A physician-administered drug is an outpatient drug other than a vaccine that is typically administered by a health care provider in a physician’s office or other outpatient clinical setting. For example, drugs that are infused or injected are typically physician-administered drugs. The provider bills the state Medicaid program for the drug using the appropriate national drug code (NDC) and Healthcare Common Procedure Coding System code. States may maintain a list of (1) which drugs are considered physician-administered drugs and must be provided in a clinical setting, and (2) which drugs are considered outpatient drugs and must be dispensed by a pharmacy.

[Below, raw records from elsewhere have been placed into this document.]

/-! ### faulted -/

@[simp] theorem faulted_ctl (code : FaultCode) (info : BitVec 16) (b : Block) : (faulted code info b).ctl = .faulted := rfl
@[simp] theorem faulted_sub (code : FaultCode) (info : BitVec 16) (b : Block) : (faulted code info b).sub = .none := rfl
@[simp] theorem faulted_configured (code : FaultCode) (info : BitVec 16) (b : Block) : (faulted code info b).configured = b.configured := rfl
@[simp] theorem faulted_pStart (code : FaultCode) (info : BitVec 16) (b : Block) : (faulted code info b).pStart = b.pStart := rfl
@[simp] theorem faulted_pInc (code : FaultCode) (info : BitVec 16) (b : Block) : (faulted code info b).pInc = b.pInc := rfl
@[simp] theorem faulted_pClk (code : FaultCode) (info : BitVec 16) (b : Block) : (faulted code info b).pClk = b.pClk := rfl
@[simp] theorem faulted_pNinc (code : FaultCode) (info : BitVec 16) (b : Block) : (faulted code info b).pNinc = b.pNinc := rfl
@[simp] theorem faulted_pSettle (code : FaultCode) (info : BitVec 16) (b : Block) : (faulted code info b).pSettle = b.pSettle := rfl
@[simp] theorem faulted_pMult (code : FaultCode) (info : BitVec 16) (b : Block) : (faulted code info b).pMult = b.pMult := rfl
@[simp] theorem faulted_pRep (code : FaultCode) (info : BitVec 16) (b : Block) : (faulted code info b).pRep = b.pRep := rfl
@[simp] theorem faulted_pStartCode (code : FaultCode) (info : BitVec 16) (b : Block) : (faulted code info b).pStartCode = b.pStartCode := rfl
@[simp] theorem faulted_pIncCode (code : FaultCode) (info : BitVec 16) (b : Block) : (faulted code info b).pIncCode = b.pIncCode := rfl
@[simp] theorem faulted_idx (code : FaultCode) (info : BitVec 16) (b : Block) : (faulted code info b).idx = b.idx := rfl
@[simp] theorem faulted_rc (code : FaultCode) (info : BitVec 16) (b : Block) : (faulted code info b).rc = b.rc := rfl
@[simp] theorem faulted_sumRe (code : FaultCode) (info : BitVec 16) (b : Block) : (faulted code info b).sumRe = b.sumRe := rfl
@[simp] theorem faulted_sumIm (code : FaultCode) (info : BitVec 16) (b : Block) : (faulted code info b).sumIm = b.sumIm := rfl
@[simp] theorem faulted_failPolls (code : FaultCode) (info : BitVec 16) (b : Block) : (faulted code info b).failPolls = b.failPolls := rfl
@[simp] theorem faulted_faultCode (code : FaultCode) (info : BitVec 16) (b : Block) : (faulted code info b).faultCode = code := rfl
@[simp] theorem faulted_faultInfo (code : FaultCode) (info : BitVec 16) (b : Block) : (faulted code info b).faultInfo = info := rfl
@[simp] theorem faulted_cr1Shadow (code : FaultCode) (info : BitVec 16) (b : Block) : (faulted code info b).cr1Shadow = b.cr1Shadow := rfl
@[simp] theorem faulted_cr2Shadow (code : FaultCode) (info : BitVec 16) (b : Block) : (faulted code info b).cr2Shadow = b.cr2Shadow := rfl

/-! ### loadProgram -/

@[simp] theorem loadProgram_ctl (start inc clk : BitVec 32) (ninc : BitVec 9) (settle : BitVec 10) (mult : BitVec 2)
    (rep : BitVec 16) (startCode incCode : BitVec 24) (b : Block) :
    (loadProgram start inc clk ninc settle mult rep startCode incCode b).ctl = b.ctl := rfl
@[simp] theorem loadProgram_sub (start inc clk : BitVec 32) (ninc : BitVec 9) (settle : BitVec 10) (mult : BitVec 2)
    (rep : BitVec 16) (startCode incCode : BitVec 24) (b : Block) :
    (loadProgram start inc clk ninc settle mult rep startCode incCode b).sub = b.sub := rfl
@[simp] theorem loadProgram_configured (start inc clk : BitVec 32) (ninc : BitVec 9) (settle : BitVec 10) (mult : BitVec 2)
    (rep : BitVec 16) (startCode incCode : BitVec 24) (b : Block) :
    (loadProgram start inc clk ninc settle mult rep startCode incCode b).configured = true := rfl
@[simp] theorem loadProgram_pStart (start inc clk : BitVec 32) (ninc : BitVec 9) (settle : BitVec 10) (mult : BitVec 2)
    (rep : BitVec 16) (startCode incCode : BitVec 24) (b : Block) :
    (loadProgram start inc clk ninc settle mult rep startCode incCode b).pStart = start := rfl
@[simp] theorem loadProgram_pInc (start inc clk : BitVec 32) (ninc : BitVec 9) (settle : BitVec 10) (mult : BitVec 2)
    (rep : BitVec 16) (startCode incCode : BitVec 24) (b : Block) :
    (loadProgram start inc clk ninc settle mult rep startCode incCode b).pInc = inc := rfl
@[simp] theorem loadProgram_pClk (start inc clk : BitVec 32) (ninc : BitVec 9) (settle : BitVec 10) (mult : BitVec 2)
    (rep : BitVec 16) (startCode incCode : BitVec 24) (b : Block) :
    (loadProgram start inc clk ninc settle mult rep startCode incCode b).pClk = clk := rfl
@[simp] theorem loadProgram_pNinc (start inc clk : BitVec 32) (ninc : BitVec 9) (settle : BitVec 10) (mult : BitVec 2)
    (rep : BitVec 16) (startCode incCode : BitVec 24) (b : Block) :
    (loadProgram start inc clk ninc settle mult rep startCode incCode b).pNinc = ninc := rfl
@[simp] theorem loadProgram_pSettle (start inc clk : BitVec 32) (ninc : BitVec 9) (settle : BitVec 10) (mult : BitVec 2)
    (rep : BitVec 16) (startCode incCode : BitVec 24) (b : Block) :
    (loadProgram start inc clk ninc settle mult rep startCode incCode b).pSettle = settle := rfl
@[simp] theorem loadProgram_pMult (start inc clk : BitVec 32) (ninc : BitVec 9) (settle : BitVec 10) (mult : BitVec 2)
    (rep : BitVec 16) (startCode incCode : BitVec 24) (b : Block) :
    (loadProgram start inc clk ninc settle mult rep startCode incCode b).pMult = mult := rfl
@[simp] theorem loadProgram_pRep (start inc clk : BitVec 32) (ninc : BitVec 9) (settle : BitVec 10) (mult : BitVec 2)
    (rep : BitVec 16) (startCode incCode : BitVec 24) (b : Block) :
    (loadProgram start inc clk ninc settle mult rep startCode incCode b).pRep = rep := rfl
@[simp] theorem loadProgram_pStartCode (start inc clk : BitVec 32) (ninc : BitVec 9) (settle : BitVec 10) (mult : BitVec 2)
    (rep : BitVec 16) (startCode incCode : BitVec 24) (b : Block) :
    (loadProgram start inc clk ninc settle mult rep startCode incCode b).pStartCode = startCode := rfl
@[simp] theorem loadProgram_pIncCode (start inc clk : BitVec 32) (ninc : BitVec 9) (settle : BitVec 10) (mult : BitVec 2)
    (rep : BitVec 16) (startCode incCode : BitVec 24) (b : Block) :
    (loadProgram start inc clk ninc settle mult rep startCode incCode b).pIncCode = incCode := rfl
@[simp] theorem loadProgram_idx (start inc clk : BitVec 32) (ninc : BitVec 9) (settle : BitVec 10) (mult : BitVec 2)
    (rep : BitVec 16) (startCode incCode : BitVec 24) (b : Block) :
    (loadProgram start inc clk ninc settle mult rep startCode incCode b).idx = b.idx := rfl
@[simp] theorem loadProgram_rc (start inc clk : BitVec 32) (ninc : BitVec 9) (settle : BitVec 10) (mult : BitVec 2)
    (rep : BitVec 16) (startCode incCode : BitVec 24) (b : Block) :
    (loadProgram start inc clk ninc settle mult rep startCode incCode b).rc = b.rc := rfl
@[simp] theorem loadProgram_sumRe (start inc clk : BitVec 32) (ninc : BitVec 9) (settle : BitVec 10) (mult : BitVec 2)
    (rep : BitVec 16) (startCode incCode : BitVec 24) (b : Block) :
    (loadProgram start inc clk ninc settle mult rep startCode incCode b).sumRe = b.sumRe := rfl
@[simp] theorem loadProgram_sumIm (start inc clk : BitVec 32) (ninc : BitVec 9) (settle : BitVec 10) (mult : BitVec 2)
    (rep : BitVec 16) (startCode incCode : BitVec 24) (b : Block) :
    (loadProgram start inc clk ninc settle mult rep startCode incCode b).sumIm = b.sumIm := rfl
@[simp] theorem loadProgram_failPolls (start inc clk : BitVec 32) (ninc : BitVec 9) (settle : BitVec 10) (mult : BitVec 2)
    (rep : BitVec 16) (startCode incCode : BitVec 24) (b : Block) :
    (loadProgram start inc clk ninc settle mult rep startCode incCode b).failPolls = b.failPolls := rfl
@[simp] theorem loadProgram_faultCode (start inc clk : BitVec 32) (ninc : BitVec 9) (settle : BitVec 10) (mult : BitVec 2)
    (rep : BitVec 16) (startCode incCode : BitVec 24) (b : Block) :
    (loadProgram start inc clk ninc settle mult rep startCode incCode b).faultCode = b.faultCode := rfl
@[simp] theorem loadProgram_faultInfo (start inc clk : BitVec 32) (ninc : BitVec 9) (settle : BitVec 10) (mult : BitVec 2)
    (rep : BitVec 16) (startCode incCode : BitVec 24) (b : Block) :
    (loadProgram start inc clk ninc settle mult rep startCode incCode b).faultInfo = b.faultInfo := rfl
@[simp] theorem loadProgram_cr1Shadow (start inc clk : BitVec 32) (ninc : BitVec 9) (settle : BitVec 10) (mult : BitVec 2)
    (rep : BitVec 16) (startCode incCode : BitVec 24) (b : Block) :
    (loadProgram start inc clk ninc settle mult rep startCode incCode b).cr1Shadow = b.cr1Shadow := rfl
@[simp] theorem loadProgram_cr2Shadow (start inc clk : BitVec 32) (ninc : BitVec 9) (settle : BitVec 10) (mult : BitVec 2)
    (rep : BitVec 16) (startCode incCode : BitVec 24) (b : Block) :
    (loadProgram start inc clk ninc settle mult rep startCode incCode b).cr2Shadow = b.cr2Shadow := rfl

/-! ### setShadow -/

@[simp] theorem setShadow_ctl (b : Block) (addr : Addr) (x : Option Byte) : (setShadow b addr x).ctl = b.ctl := by
  unfold setShadow; split <;> [rfl; (split <;> rfl)]
@[simp] theorem setShadow_sub (b : Block) (addr : Addr) (x : Option Byte) : (setShadow b addr x).sub = b.sub := by
  unfold setShadow; split <;> [rfl; (split <;> rfl)]
@[simp] theorem setShadow_configured (b : Block) (addr : Addr) (x : Option Byte) : (setShadow b addr x).configured = b.configured := by
  unfold setShadow; split <;> [rfl; (split <;> rfl)]
@[simp] theorem setShadow_pStart (b : Block) (addr : Addr) (x : Option Byte) : (setShadow b addr x).pStart = b.pStart := by
  unfold setShadow; split <;> [rfl; (split <;> rfl)]
@[simp] theorem setShadow_pInc (b : Block) (addr : Addr) (x : Option Byte) : (setShadow b addr x).pInc = b.pInc := by
  unfold setShadow; split <;> [rfl; (split <;> rfl)]
@[simp] theorem setShadow_pClk (b : Block) (addr : Addr) (x : Option Byte) : (setShadow b addr x).pClk = b.pClk := by
  unfold setShadow; split <;> [rfl; (split <;> rfl)]
@[simp] theorem setShadow_pNinc (b : Block) (addr : Addr) (x : Option Byte) : (setShadow b addr x).pNinc = b.pNinc := by
  unfold setShadow; split <;> [rfl; (split <;> rfl)]
@[simp] theorem setShadow_pSettle (b : Block) (addr : Addr) (x : Option Byte) : (setShadow b addr x).pSettle = b.pSettle := by
  unfold setShadow; split <;> [rfl; (split <;> rfl)]
@[simp] theorem setShadow_pMult (b : Block) (addr : Addr) (x : Option Byte) : (setShadow b addr x).pMult = b.pMult := by
  unfold setShadow; split <;> [rfl; (split <;> rfl)]
@[simp] theorem setShadow_pRep (b : Block) (addr : Addr) (x : Option Byte) : (setShadow b addr x).pRep = b.pRep := by
  unfold setShadow; split <;> [rfl; (split <;> rfl)]
@[simp] theorem setShadow_pStartCode (b : Block) (addr : Addr) (x : Option Byte) : (setShadow b addr x).pStartCode = b.pStartCode := by
  unfold setShadow; split <;> [rfl; (split <;> rfl)]
@[simp] theorem setShadow_pIncCode (b : Block) (addr : Addr) (x : Option Byte) : (setShadow b addr x).pIncCode = b.pIncCode := by
  unfold setShadow; split <;> [rfl; (split <;> rfl)]
@[simp] theorem setShadow_idx (b : Block) (addr : Addr) (x : Option Byte) : (setShadow b addr x).idx = b.idx := by
  unfold setShadow; split <;> [rfl; (split <;> rfl)]
@[simp] theorem setShadow_rc (b : Block) (addr : Addr) (x : Option Byte) : (setShadow b addr x).rc = b.rc := by
  unfold setShadow; split <;> [rfl; (split <;> rfl)]
@[simp] theorem setShadow_sumRe (b : Block) (addr : Addr) (x : Option Byte) : (setShadow b addr x).sumRe = b.sumRe := by
  unfold setShadow; split <;> [rfl; (split <;> rfl)]
@[simp] theorem setShadow_sumIm (b : Block) (addr : Addr) (x : Option Byte) : (setShadow b addr x).sumIm = b.sumIm := by
  unfold setShadow; split <;> [rfl; (split <;> rfl)]
@[simp] theorem setShadow_failPolls (b : Block) (addr : Addr) (x : Option Byte) : (setShadow b addr x).failPolls = b.failPolls := by
  unfold setShadow; split <;> [rfl; (split <;> rfl)]
@[simp] theorem setShadow_faultCode (b : Block) (addr : Addr) (x : Option Byte) : (setShadow b addr x).faultCode = b.faultCode := by
  unfold setShadow; split <;> [rfl; (split <;> rfl)]
@[simp] theorem setShadow_faultInfo (b : Block) (addr : Addr) (x : Option Byte) : (setShadow b addr x).faultInfo = b.faultInfo := by
  unfold setShadow; split <;> [rfl; (split <;> rfl)]
@[simp] theorem setShadow_cr1Shadow (b : Block) (addr : Addr) (x : Option Byte) :
    (setShadow b addr x).cr1Shadow = if addr = cr1Addr then x else b.cr1Shadow := by
  unfold setShadow; split <;> [rfl; (split <;> rfl)]

@[simp] theorem setShadow_cr2Shadow (b : Block) (addr : Addr) (x : Option Byte) :
    (setShadow b addr x).cr2Shadow = if addr = cr1Addr then b.cr2Shadow else if addr = cr2Addr then x else b.cr2Shadow := by
  unfold setShadow; split <;> [rfl; (split <;> rfl)]

/-! ### record -/

@[simp] theorem record_blk (s : State) (e : BusEvent) : (record s e).blk = s.blk := rfl
@[simp] theorem record_inputs (s : State) (e : BusEvent) : (record s e).inputs = s.inputs := rfl
@[simp] theorem record_answers (s : State) (e : BusEvent) : (record s e).answers = s.answers.tail := rfl
@[simp] theorem record_draws (s : State) (e : BusEvent) : (record s e).draws = s.draws + 1 := rfl
@[simp] theorem record_pollBudget (s : State) (e : BusEvent) : (record s e).pollBudget = s.pollBudget := rfl
@[simp] theorem record_trace (s : State) (e : BusEvent) : (record s e).trace = s.trace ++ [e] := rfl
@[simp] theorem record_response (s : State) (e : BusEvent) : (record s e).response = s.response := rfl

Physician-administered drugs may also be eligible for a rebate as long as the drug meets the definition of a covered outpatient drug. The statute contains language that limits the definition of covered outpatient drugs to exclude drugs that are billed as part of a bundled service within certain settings (e.g., drugs provided as part of a clinic visit or hospital stay and are paid for as part of those services (§ 1927(k)(3)). This means that if a drug is provided as part of services received in one of the settings listed in the statute and is paid as part of those services (i.e., there is not direct payment for the drug), it is not subject to a rebate. However, if a state authorizes and makes a direct payment for the drug separately from the service in one of those settings, it can claim a rebate for that drug. This means that a physician-administered drug’s status as a covered outpatient drug subject to a rebate can vary from state to state, depending on how a state pays for the drug (CMS 2016).
Physician-administered drugs are not required to meet the actual acquisition cost and professional dispensing fee requirements placed on states for outpatient drugs dispensed at a pharmacy (42 CFR 447.512). The state’s payment methodology for physician-administered drugs must be approved by the Centers for Medicare & Medicaid Services (CMS) under the state plan. While professional dispensing fees do not apply for physician-administered drugs, the state can choose to pay an administrative fee for these drugs.
In order for states to receive federal matching funds for physician-administered drugs, they are required to collect NDCs that are necessary to claim rebates (§ 1927(a)(7)). NDCs identify the drug and manufacturer, which are needed to ensure that the correct manufacturer is billed for a rebate in the event that multiple manufacturers produce the same drug, as is the case for generic drugs. The statute requires states to collect NDCs for all brand drugs and for the 20 generic drugs that have the highest annual dollar value. In practice, however, states typically collect drug code information for all brand and generic physician-administered drugs.